Sovereignty lies with IMF: International Best Practices and End Goals
SBP is running monetary policy based on vibes only
SBP’s monetary policy statement came out today. It was followed by SBP Governor Reza Baqir going on Shahzeb Khanzada show to explain his MPC’s stance. I have covered earlier (SBP’s 5th Generation Warfare and SBP’s Fifth Generation Warfare: Part Deux) how SBP under Reza Baqir is dialing up the media appearances as shown below:
Nov 19: RB interview to Kamran Khan
Nov 20: RB interview to The Profit
Nov 23: RB interview to FT
Nov 23: RB pens Op Ed for Dawn
Nov 24: RB interview to CNBC
Nov 29: SBP now issues “clarification to dispel misinterpretation circulating in certain sections of the media about previous monetary policy decisions”

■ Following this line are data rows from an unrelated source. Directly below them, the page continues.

/-- The timer fires at the boundary that ends this tick (R143): the delay counts from c0 of the next tick. -/
def procTimerFire (s : State) : State :=
  let due := s.proc.timerUnits + tickUnits s
  if procOn s && decide (procStartSel s = 1) && decide (snapN s 0x302 ≠ 0) && decide (due ≥ 8 * snapN s 0x302)
      && !did s .procTimer then
    let t := mark s .procTimer
    if procBusy t then procOverrun t
    else startSeq t (getReg t) (some (regN t 0x303 + 6144))
  else s

/-- An edge has the polarity that a PROC_CTRL word selects. -/
def edgeMatches (c : Word) (rising : Bool) : Bool :=
  let e := fld c 6 2
  e == 2 || (if e = 1 then !rising else rising)

/-- Cycles since the open group opened. -/
def openCycles (s : State) (cyc : Nat) : Nat := s.proc.openUnits / tickUnits s * 6144 + cyc - s.proc.openCyc

/-- Cycles of 1 ms in the mode in force. -/
def msCycles (s : State) : Nat := if s.power.settle then 12288 else 49152

/-! ### What falls due within a tick, in the order of its cycles -/

/-- Events of the block within a tick. -/
def evDelay : Nat := 0
def evLine : Nat := 1
def evFixed : Nat := 2
def evPwm : Nat := 3

/-- The events that are due in this tick, each with its cycle: the end of the start delay (R144), the earliest LINE boundary
(R138), the end of a FIXED window and the time-out of a PWM window (R137). -/
def procEvents (s : State) : List (Nat × Nat) :=
  let p := s.proc
  let open_ (m k : Nat) : Bool := procOn s && procBusy s && p.isOpen && decide (p.openMode = m) && decide (p.openUnits ≥ k)
  (if procOn s && p.delaying && decide (p.delay < 6144) then [(p.delay, evDelay)] else [])
    ++ (match p.lineDue with
      | (t, _) :: _ =>
        if (t : Int) < tickEnd s then [(cclkDown s (((t : Int) - s.line.clk).toNat / cycleClock s), evLine)] else []
      | [] => [])
    ++ (if open_ 1 (8 * p.openLen) then [(p.openCyc, evFixed)] else [])
    ++ (if open_ 2 8000 then [(p.openCyc, evPwm)] else [])

/-- The earliest of a list of events; of those in one cycle, the first listed. -/
def earliest : List (Nat × Nat) → Option (Nat × Nat)
  | [] => none
  | a :: r => match earliest r with
    | some b => if a.1 ≤ b.1 then some a else some b
    | none => some a

/-- A LINE boundary falls on the CCLK edge `cyc` (R138): an open LINE window closes, a waiting LINE group opens. -/
def lineFalls (s : State) (cyc : Nat) : State :=
  match s.proc.lineDue with
  | [] => s
  | (_, k) :: r =>
    let u : State := { s with proc := { s.proc with lineDue := r } }
    if procOn s && procBusy s then
      if u.proc.isOpen && decide (u.proc.openMode = 0) then closeGroup u cyc k
      else if u.proc.waiting && decide (entryMode (seqEntry u u.proc.group) = 0) then openWindows u cyc k
      else u
    else u

/-- An event happens. -/
def procHappens (s : State) (e : Nat × Nat) : State :=
  if e.2 = evDelay then openGroup s e.1
  else if e.2 = evLine then lineFalls s e.1
  else closeGroup s e.1 (if e.2 = evPwm then 3 else 0)

/-- At most `n` events, those up to and with cycle `c`. -/
def procRun : Nat → State → Nat → State
  | 0, s, _ => s
  | n + 1, s, c =>
    match earliest (procEvents s) with
    | some e => if e.1 ≤ c then procRun n (procHappens s e) c else s
    | none => s

/-- More events than a tick can hold. -/
def procFuel (s : State) : Nat := s.proc.lineDue.length + 8

/-- The events of the tick up to and with cycle `c`: they come before a TRIG edge of that cycle (log entry 98). -/
def procTo (s : State) (c : Nat) : State := procRun (procFuel s) s c

/-- Events up to and with the first of kind `k`. -/
def procUntil (k : Nat) : Nat → State → State
  | 0, s => s
  | n + 1, s =>
    match earliest (procEvents s) with
    | some e => if e.2 = k then procHappens s e else procUntil k n (procHappens s e)
    | none => s

/-- A row brings an event of kind `k`, where one is due in this tick, after those that come before it. -/
def procRow (k : Nat) (s : State) : State :=
  if (procEvents s).any (fun e => e.2 == k) then procUntil k (procFuel s) s else s

/-- PROC_DELAY_END: the start delay ends in this tick, and the first group opens (R144). -/
def procDelayEnd (s : State) : State := procRow evDelay s

/-- LINE_BOUNDARY: the earliest boundary due in this tick falls (R138). -/
def lineBoundaryOp (s : State) : State := procRow evLine s

/-- FIXED_WINDOW_CLOSE: the open FIXED window ends in this tick (R137). -/
def fixedCloseOp (s : State) : State := procRow evFixed s

/-- PWM_TIMEOUT: no edge has come for 1,000 ms (R137). -/
def pwmTimeoutOp (s : State) : State := procRow evPwm s

/-! ### TRIG edges and CONVERT_NOW -/

/-- A TRIG edge that no window takes (R143, R145): it starts a sequence, or is ignored and counted, while a sequence runs
whatever its polarity. -/
def trigStart (s : State) (rising : Bool) (cyc : Nat) : State :=
  if procStartSel s ≠ 2 then s
  else if s.proc.running then procOverrun s
  else if !edgeMatches (snapReg s 0x300) rising then s
  else if s.proc.urgent then procOverrun s
  else startSeq s (snapReg s) (some (snapN s 0x303 + cyc))

/-- A TRIG edge (R137, R143, R145): in PWM it opens or closes a window, on the next CCLK edge; otherwise it starts a sequence
or is ignored and counted. -/
def trigEdge (s0 : State) (rising : Bool) (cyc : Nat) : State :=
  if procOn s0 && (trigLead s0).isSome then
    let s := procTo s0 cyc
    let takes := procBusy s && edgeMatches s.proc.ctrl rising
    if takes && s.proc.waiting && decide (entryMode (seqEntry s s.proc.group) = 2) then openWindows s (cclkUp s cyc) 0
    else if takes && s.proc.isOpen && decide (s.proc.openMode = 2) && decide (openCycles s cyc ≥ msCycles s) then
      closeGroup s (cclkUp s cyc) 0
    else trigStart s rising cyc
  else s0

/-- CONVERT_NOW (R146): dropped, or refused as BAD_LEN, or taken. The status code of the reply comes with the state. -/
def convertNowOp (s : State) (e : Word) : State × Nat :=
  if entryWith e || !headOk e then (s, stBadLen)
  else if procBusy s || !procOn s then (raise (incReg s 0x305) srcProcOverrun, stDropped)
  else
    let t : State := { s with proc := { s.proc with
      urgent := true, urgentEntry := e, ctrl := snapReg s 0x300, group := 16, passDone := false
      isOpen := false, delaying := false
      waiting := decide (entryMode e ≠ 1), urgentPend := decide (entryMode e = 1) } }
    (t, stOk)
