-- ==== Sys2Proof/Machine/PowerEvents.lean ====
section
/-!
DEFINITION. What happens to the supplies: PD0 and PD1 starting, the cold start (02 R26 to R33), the levels of R27, VAUX
and VBC coming and going (R24, R28, R41, R379), the loss of every source (13 R282), and the CELL class (13 R285).
-/

namespace Sys2Proof.Machine

/-! ### PD0 AON (02 R26, 13 R282) -/

/-- PD0_POWER_UP. -/
def pd0PowerUpOp (s : State) : State := if s.aon.powered then s else aonUp s

/-- ALL_SOURCES_LOST: every source is gone, and with them every domain. -/
def allSourcesLostOp (s : State) : State :=
  let t := lostAon (hardOffNow s)
  { t with power := { t.power with
    vres := 0, vaux := 0, vbc := 0, vresMeas := 0, vauxMeas := 0, vbcMeas := 0, harv := 0, vauxValid := false
    vbcOk := false, shunt := false, belowLow := true, aonSrc := .none, loadAux := false, charge := 0, vbcFell := none
    on := 0, working := 0 } }

/-- AON_SOURCE_CHANGE: VRES crosses 2.6 V, or VAUX or VBC appears or goes. -/
def aonSourceChangeOp (s : State) (vres vbc : Nat) : State := setVbc (setVres s vres) vbc

/-- VBC_LOW: VBC falls below 2.2 V. -/
def vbcLowOp (s : State) (mv : Nat) : State :=
  if s.power.vbcOk && decide (mv < 2200) then setVbc s mv else s

/-- VBC stood at 2.2 V or above at most 10 ms before the present time (13 R285). -/
def cellStood (s : State) : Bool :=
  s.power.vbcOk || (match s.power.vbcFell with
    | some t => decide (s.aon.time ≤ t + 40960)
    | none => false)

/-- CELL (13 R285): VBC has fallen from at least 2.2 V to below 1.0 V within 10 ms; the removed cell feeds PD0 no
longer. One removal is one event: it is sensed once. -/
def cellOp (s : State) (now : Nat) : State :=
  let t := atOsc s now
  if s.aon.powered && cellStood t then
    let u := setVbc t 0
    let v : State := { u with power := { u.power with vbcFell := none } }
    if v.aon.powered then sense (setCond v 2 true) 2 else v
  else s

/-! ### PD1 and the cold start (02 R27, R28, R29, R33) -/

/-- PD1_START: VRES has risen to 3.0 V, or VAUX is valid. -/
def pd1StartOp (s : State) (vres vaux : Nat) : State :=
  if !s.power.pd1 && (decide (vres ≥ 3000) || decide (vaux ≥ 4300)) then
    let t := chooseLoad { s with power := { s.power with
      pd1 := true, vaux := vaux, vauxValid := decide (vaux ≥ 4300), on := setBit12 s.power.on 1 true ||| 1
      working := setBit12 s.power.working 1 true ||| 1 } }
    setVres t vres
  else s

/-- COLD_START: the switches of PD9, PD2, PD7 and PD11 close; the wiring test is to be made anew (11 R256). -/
def coldStartOp (s : State) (vres : Nat) : State :=
  if s.power.pd1 && !coreOn s && !s.power.coldStarting && decide (vres ≥ 3600) then
    let t := setVres s vres
    { t with
      power := { t.power with coldStarting := true, ramping := t.power.ramping ||| 0xA84 }
      chain := { t.chain with wired := false, wiringDone := false, posValid := false, pos := 0, conflict := false } }
  else s

/-- The ramps of the domains that start with PD2 are over. -/
def startRamps (s : State) : State := [9, 2, 7, 11].foldl domainRampEndOp s

/-- CORE_RESET_RELEASE: COLD begins, unless TEST holds PD2 in reset (18 R377). -/
def coreResetReleaseOp (s : State) (test : Bool) : State :=
  if s.power.coldStarting && !s.power.testHold then
    let t := startRamps s
    let u : State := { t with power := { t.power with testLevel := test } }
    if test then { u with power := { u.power with testHold := true } } else coldReset u
  else s

/-! ### The levels of VRES (02 R27, R30, R39, R41) -/

/-- PFAIL: VRES below 2.9 V, qualified. -/
def pfailEvent (s : State) (vres : Nat) : State :=
  if s.power.pd1 && decide (vres < 2900) then pfailOp (setVres s vres) else s

/-- HARD_OFF: VRES below 2.5 V, qualified; held while the load is drawn from VAUX (R379). -/
def hardOffEvent (s : State) (vres : Nat) : State :=
  if s.power.pd1 && decide (vres < 2500) then
    let t := setVres s vres
    if t.power.loadAux then t else hardOffNow t
  else s

/-- SHUNT_ON: VRES reaches regulation. -/
def shuntOnOp (s : State) (vres : Nat) : State :=
  if s.power.pd1 && !s.power.shunt && decide (vres ≥ 5500) then
    let t := setVres s vres
    raise { t with power := { t.power with shunt := true } } srcShuntOn
  else s

/-- LOW_RES: VRES falls below LOW_RES. -/
def lowResOp (s : State) (vres : Nat) : State :=
  if s.power.pd1 && !s.power.belowLow && decide (vres < lowResMv s) then setVres s vres else s

/-- AUTO_SETTLE_FULL_REQUEST: VRES has stood at LOW_RES + 0.2 V or above for 1 s. -/
def autoSettleFullOp (s : State) (vres : Nat) : State :=
  if s.power.pd1 && s.power.autoReq && decide (vres ≥ lowResMv s + 200) then
    let t := setVres s vres
    { t with power := { t.power with autoReq := false } }
  else s

/-- FLOOR_REVOKE: VRES has fallen below a class floor less 0.2 V; the grants so crossed are revoked together. -/
def floorRevokeOp (s : State) (vres : Nat) : State :=
  let t := setVres s vres
  if coreOn s && decide (s.seq.st ≠ .gasp) && decide ((revokeFloors t).power.granted ≠ t.power.granted) then
    grantEffects s.power.granted (revokeFloors t)
  else s

/-! ### VAUX (02 R24, R41, R379) -/

/-- VAUX_UP: VAUX has been valid for 10 ms. A request of AUTO_SETTLE is withdrawn. -/
def vauxUpOp (s : State) (mv : Nat) : State :=
  if s.power.pd1 && !s.power.vauxValid && decide (mv ≥ 4300) then
    let t : State := { s with power := { s.power with
      vaux := mv, vauxValid := true, autoReq := false, aonSrc := aonSource s.power.vres true s.power.vbc } }
    aonFollow (raise (chooseLoad t) srcVauxUp)
  else s

/-- VAUX_DOWN: the load returns to VRES, AUTO_SETTLE acts again, and what R379 held back acts. -/
def vauxDownOp (s : State) (vres : Nat) : State :=
  if s.power.vauxValid then
    let t := chooseLoad (setVres { s with power := { s.power with vauxValid := false } } vres)
    let u : State := { t with power := { t.power with autoReq := autoSettle t && t.power.belowLow } }
    let v := raise u srcVauxDown
    if s.power.loadAux then releaseHeldOff v else v
  else s

end Sys2Proof.Machine
end

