-- ==== Sys2Proof/Machine/ExecMetering.lean ====
section
/-!
DEFINITION. The meanings of the line, cycle, window, energy and pulse rows (08, 09).
-/

namespace Sys2Proof.Machine

/-- FLYWHEEL_CROSSING (08 R173). -/
def execFlywheelCrossing (s : State) : Host.Outcome State Fault Refusal :=
  .next (itemEvent s 4 .flywheel)

/-- NOMINAL_CROSSING (08 R173). -/
def execNominalCrossing (s : State) : Host.Outcome State Fault Refusal :=
  .next (itemEvent s 4 .nominal)

/-- ACQUIRE_TIMEOUT (08 R175). -/
def execAcquireTimeout (s : State) : Host.Outcome State Fault Refusal :=
  .next (itemEvent s 4 .acquireTimeout)

/-- HALF_CYCLE_BOUNDARY (08 R178). -/
def execHalfCycleBoundary (s : State) : Host.Outcome State Fault Refusal :=
  .next (itemEvent s 7 .half)

/-- CYCLE_PUBLICATION (03 R71). -/
def execCyclePublication (s : State) : Host.Outcome State Fault Refusal :=
  .next (cyclePublicationOp s)

/-- HARMONIC_PUBLICATION (09 R197). -/
def execHarmonicPublication (s : State) : Host.Outcome State Fault Refusal :=
  .next (itemEvent s 16 .harmPub)

/-- BG_SHORT (03 R68). -/
def execBgShort (s : State) : Host.Outcome State Fault Refusal :=
  .next (itemEvent s 15 .bgShort)

/-- PERIODIC_SAVE (08 R187). -/
def execPeriodicSave (s : State) : Host.Outcome State Fault Refusal :=
  .next (periodicSaveOp s)

/-- ENERGY_SAVE_DONE (08 R187). -/
def execEnergySaveDone (ok : Bool) (s : State) : Host.Outcome State Fault Refusal :=
  .next (energySaveDoneOp s ok)

/-- ENERGY_SECTOR_ERASE_DONE (08 R187). -/
def execEnergySectorEraseDone (s : State) : Host.Outcome State Fault Refusal :=
  .next (energyEraseDoneOp s)

/-- CF_PULSE_START (08 R189, R190). -/
def execCfPulseStart (ch : Fin 4) (s : State) : Host.Outcome State Fault Refusal :=
  .next (cfPulseStart s ch.val)

/-- CF_PULSE_END (08 R190). -/
def execCfPulseEnd (ch : Fin 4) (s : State) : Host.Outcome State Fault Refusal :=
  .next (cfPulseEnd s ch.val)

end Sys2Proof.Machine
end

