-- ==== Sys2Proof/Machine/ExecStool.lean ====
section
/-!
DEFINITION. The meanings of the slice, Stool and filter rows (05, 07).
-/

namespace Sys2Proof.Machine

/-- STOOL_STEP_END (05 R118). -/
def execStoolStepEnd (s : State) : Host.Outcome State Fault Refusal :=
  .next (boundaryEvent s stepDue stoolStepEndOp)

/-- TAKEOVER (05 R121, R125). -/
def execTakeover (s : State) : Host.Outcome State Fault Refusal :=
  .next (boundaryEvent s takeoverDue (fun t => mark (takeoverOp t) .stoolStep))

/-- HANDBACK (05 R121, R125). -/
def execHandback (s : State) : Host.Outcome State Fault Refusal :=
  .next (boundaryEvent s handbackDue (fun t => mark (handbackOp t) .stoolStep))

/-- TAKEOVER_ABANDON (05 R126). -/
def execTakeoverAbandon (s : State) : Host.Outcome State Fault Refusal :=
  .next (boundaryEvent s (fun t => takeoverDue t && deferralOver t) (fun t => mark (takeoverAbandonOp t) .stoolStep))

/-- HANDBACK_STALL (05 R126). -/
def execHandbackStall (s : State) : Host.Outcome State Fault Refusal :=
  .next (boundaryEvent s (fun t => handbackDue t && deferralOver t) handbackStallOp)

/-- ROTATION_DONE (05 R117). -/
def execRotationDone (s : State) : Host.Outcome State Fault Refusal :=
  .next (boundaryEvent s (fun t => did (rotationDoneOp t) .rotation && !did t .rotation) rotationDoneOp)

/-- OVERRANGE (05 R112). -/
def execOverrange (conv : Fin 11) (negative : Bool) (s : State) : Host.Outcome State Fault Refusal :=
  .next (overrangeEvent s conv.val negative)

/-- PEAK (05 R130). -/
def execPeak (g : Fin 6) (hb1 : Int) (s : State) : Host.Outcome State Fault Refusal :=
  .next (peakEvent s g.val hb1)

/-- DET_BLOCK_DONE (07 R170). -/
def execDetBlockDone (d : Fin 4) (s : State) : Host.Outcome State Fault Refusal :=
  .next (itemEvent s 11 (.detBlock d.val))

/-- FILT_SETTLING_END (07 R166). -/
def execFiltSettlingEnd (n : Fin 11) (s : State) : Host.Outcome State Fault Refusal :=
  .next (boundaryEvent s (fun t => did (settlingEnd t n.val) (.settled n.val)) (fun t => settlingEnd t n.val))

end Sys2Proof.Machine
end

Dec 6: Deputy Governor Murtaza Syed pens an Op Ed for Business Recorder
Dec 14: Governor RB goes on Shahzeb Khanzada show to explain Monetary Policy Statement.
Uzair didn’t like this as parsing the monetary policy statement alone is hard enough (a substack post on it in future insha Allah) and now one has to interpret the signals given in TV interviews and op-eds by SBP officials.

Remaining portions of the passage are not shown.